The auto-collapse used an IntersectionObserver to watch heading elements. When you scrolled past a heading, the observer fired and collapsed a TOC section. But collapsing a section changed the page height, which shifted the scroll position, which triggered the observer again, which collapsed another section. The page would lock up in a feedback loop - the exact kind of bug that manual testing doesn’t catch because it only triggers at specific scroll positions with specific content lengths.

I tried fixing the observer logic twice. The first fix added a debounce. The second fix tracked whether the collapse was user-initiated versus observer-initiated. Both reduced the frequency but didn’t eliminate the loop. The third fix was the right one: I removed auto-collapse entirely. The TOC stays expanded. It’s less clever and completely reliable.

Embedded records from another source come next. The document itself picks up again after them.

theorem not_isIrqCommand {i : Instr} (h : Silent i = true ∨ (reported i).isSome = true) : ¬IsIrqCommand i := by
  rintro ⟨hhead, hlisted⟩
  cases i with
  | unknown o a b c => exact hlisted o a b c rfl
  | irqarm | irqclr | irqctl | setoff | bkwr => simp [Silent, reported] at h
  | idread | bkrd | cmd05 | statrd | cmd83 | cmd86 | cmd87 => simp [encode] at hhead

/-- A command's effect makes one notification where it is an opcode-0xFF command at position 4, and none elsewhere. -/
theorem Effect.notifications {i : Instr} {s u : State} (h : Effect i s u) :
    ((s.engine.position = 4 ∧ IsIrqCommand i) ∧ Machine.notifications u.events = Machine.notifications s.events + 1) ∨
    (¬(s.engine.position = 4 ∧ IsIrqCommand i) ∧ Machine.notifications u.events = Machine.notifications s.events) := by
  cases h with
  | nothing _ _ h =>
    refine .inr ⟨fun ⟨hp, hi⟩ => ?_, rfl⟩
    obtain hp' | hsilent := h
    · exact hp' hp
    · exact not_isIrqCommand (.inl hsilent) hi
  | mismatch => exact .inr ⟨by omega, notifications_append_diag _ _⟩
  | report _ _ d _ hd =>
    exact .inr ⟨fun ⟨_, hi⟩ => not_isIrqCommand (.inr (by simp [hd])) hi, notifications_append_diag _ _⟩
  | arm _ _ hp | clear _ _ hp | control _ _ _ _ hp => exact .inl ⟨⟨hp, rfl, nofun⟩, notifications_append_notify _⟩
  | seek | write | status => exact .inr ⟨by simp [IsIrqCommand, encode], rfl⟩
  | read => rw [storeRead_eq]; exact .inr ⟨by simp [IsIrqCommand, encode], rfl⟩

/-- Settles O46: an answer changes no event, and a fault, above position 4, makes no notification. -/
theorem onlyIrqCommandsNotify : Obligations.OnlyIrqCommandsNotify := by
  intro i s t h
  obtain ⟨_, ⟨u, b, he, rfl⟩ | ⟨_, _, _, _, _, _, hp, rfl⟩⟩ := exec_next h
  · obtain ⟨hi, hn⟩ | ⟨hi, hn⟩ := he.notifications <;> unfold IsIrqCommand at hi
    · rw [if_pos hi]; exact hn
    · rw [if_neg hi]; exact hn
  · rw [if_neg (by omega)]; rfl

end Sys2Proof.Machine
end

section
/-! PROOFS of the statements about the other operations (spec/10_state.md R32, spec/40_engine.md R62,
spec/42_interrupt_latch.md, spec/43_snapshot.md, spec/60_exceptions.md R109, R110, spec/70_reset_and_hazards.md): when an
operation stops, chip-select, snapshots, the lifecycle, and the decay of the latch. -/

namespace Sys2Proof.Machine

/-! ### When an operation stops (R109, R110, R123, R124) -/

theorem whileLive_of_fault {s : State} {f : FaultReason} (r : Result) (hp : s.present = true) (hf : s.fault = some f) :
    whileLive s r = .fault (.stuck f) := by
  simp [whileLive, hp, hf]

theorem whileLive_of_absent {s : State} (r : Result) (hp : s.present = false) : whileLive s r = .refused .noDevice := by
  simp [whileLive, hp]
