-- ==== Sys2Proof/Config.lean ====
section
/-! DEFINITION. What one implementation fixes, and the free values: constants without a body, of which no
proof can see the value. -/

namespace Sys2Proof

/-- Device serial number, from the fuses (R526). Free. -/
opaque Config.serial : BitVec 64

/-- Silicon stepping, from the fuses (R527). Free. -/
opaque Config.stepping : BitVec 8

/-- Byte of a firmware slot before anything has been written to it: the image shipped in it (R545). Free. -/
opaque Config.flashByte : Nat → Nat → Byte

/-- Code within its class of an event record, by class and kind of happening (R536). Free (log 35). -/
opaque Config.eventCode : Nat → Nat → Nat

/-- Data of an event record of another class than 0, by class, kind of happening, its particulars and event index (R536). Free (log 35). -/
opaque Config.eventData : Nat → Nat → List Nat → Nat → Nat → Byte

/-- RSQRT of R204 is given to within 2 ulp: a free value, taken only where it lies within the bound (log 12). -/
opaque Config.rsqrtFree : BitVec 32 → BitVec 32

/-- RCP of R204 is given to within 2 ulp: a free value, taken only where it lies within the bound (log 12). -/
opaque Config.rcpFree : BitVec 32 → BitVec 32

/-- Byte i of the XMSS signature of a key's leaf over a message (R545, R550): the key is secret. Free (log 13). -/
opaque Config.xmssByte : BitVec 1 → Nat → List Byte → Nat → Byte

/-- The bell increment that steering takes within the 200 ppm of R258, as a function of the offset and the
count of free values taken: the law is not given. Free (log 14). -/
opaque Config.steerFree : Int → Nat → Nat

/-- Management coordinate of the METRO_OWNER of a context and rank: no field of R118 holds it. Free (log 21). -/
opaque Config.metroOwner : Nat → Nat → Coord

/-- SHARD_BIND fields and world of a shard of the partner, by its number: how they reach this switch is not stated (R462). Free (log 33). -/
opaque Config.peerShard : Nat → List Byte × Bool

/-- A free natural number, by the count of free values taken. -/
opaque Config.freeNat : Nat → Nat

/-- A free byte, by the count of free values taken and its place. -/
opaque Config.freeByte : Nat → Nat → Byte

/-- Fused state of a physical desk (R111): 0 ENABLED, 1 SPARE, 2 DEAD. PRESUMED: 256 to 263 SPARE and 264 to
271 DEAD, one fusing that R111 allows (log 5). -/
def Config.fuse (p : Nat) : Nat :=
  if p < 256 then 0 else if p < 264 then 1 else 2

/-- Log region size in 2 MiB granules at reset (R458, CKP_LOG_SIZE of R481). -/
def Config.logGranules : Nat := 8192

/-- What an HBM byte that nothing has written reads as. DESIGN CHOICE (log 1). -/
def Config.hbmFill : Byte := 0

end Sys2Proof
end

This is the kind of bug that slips through because the feature worked perfectly in the happy path. I tested it with short posts and long posts, scrolled up and down, clicked TOC links. The feedback loop only appeared with specific combinations of heading density, viewport height, and scroll speed. An automated scroll test or a longer manual session would have caught it - but I was excited about the feature and shipped it fast.

The lesson is one I keep relearning: the clever version of a feature is rarely the right version. A static table of contents does everything users need. The auto-collapse was solving a non-problem.


What’s Next

Four posts, one per command. Each will cover the analysis, the implementation changes, performance measurements, and what the 1M context window specifically enables. The order follows the dependency chain:

  1. /commit - the highest-impact optimizations (parallel quality gates, collapsed review pipeline)
  2. /start - parallel ticket fetching, reduced checkpointing
  3. /staging - parallel test+build, parallel Sentry queries
  4. /production - parallel verification, slimmer health audit

The theme across all four is the same: the 200K context window made reliability the primary engineering challenge. Elaborate recovery mechanisms, defensive checkpointing, aggressive context delegation to subagents. With 1M tokens, reliability is largely solved by having enough room. The engineering challenge shifts to speed - and speed comes from parallelism.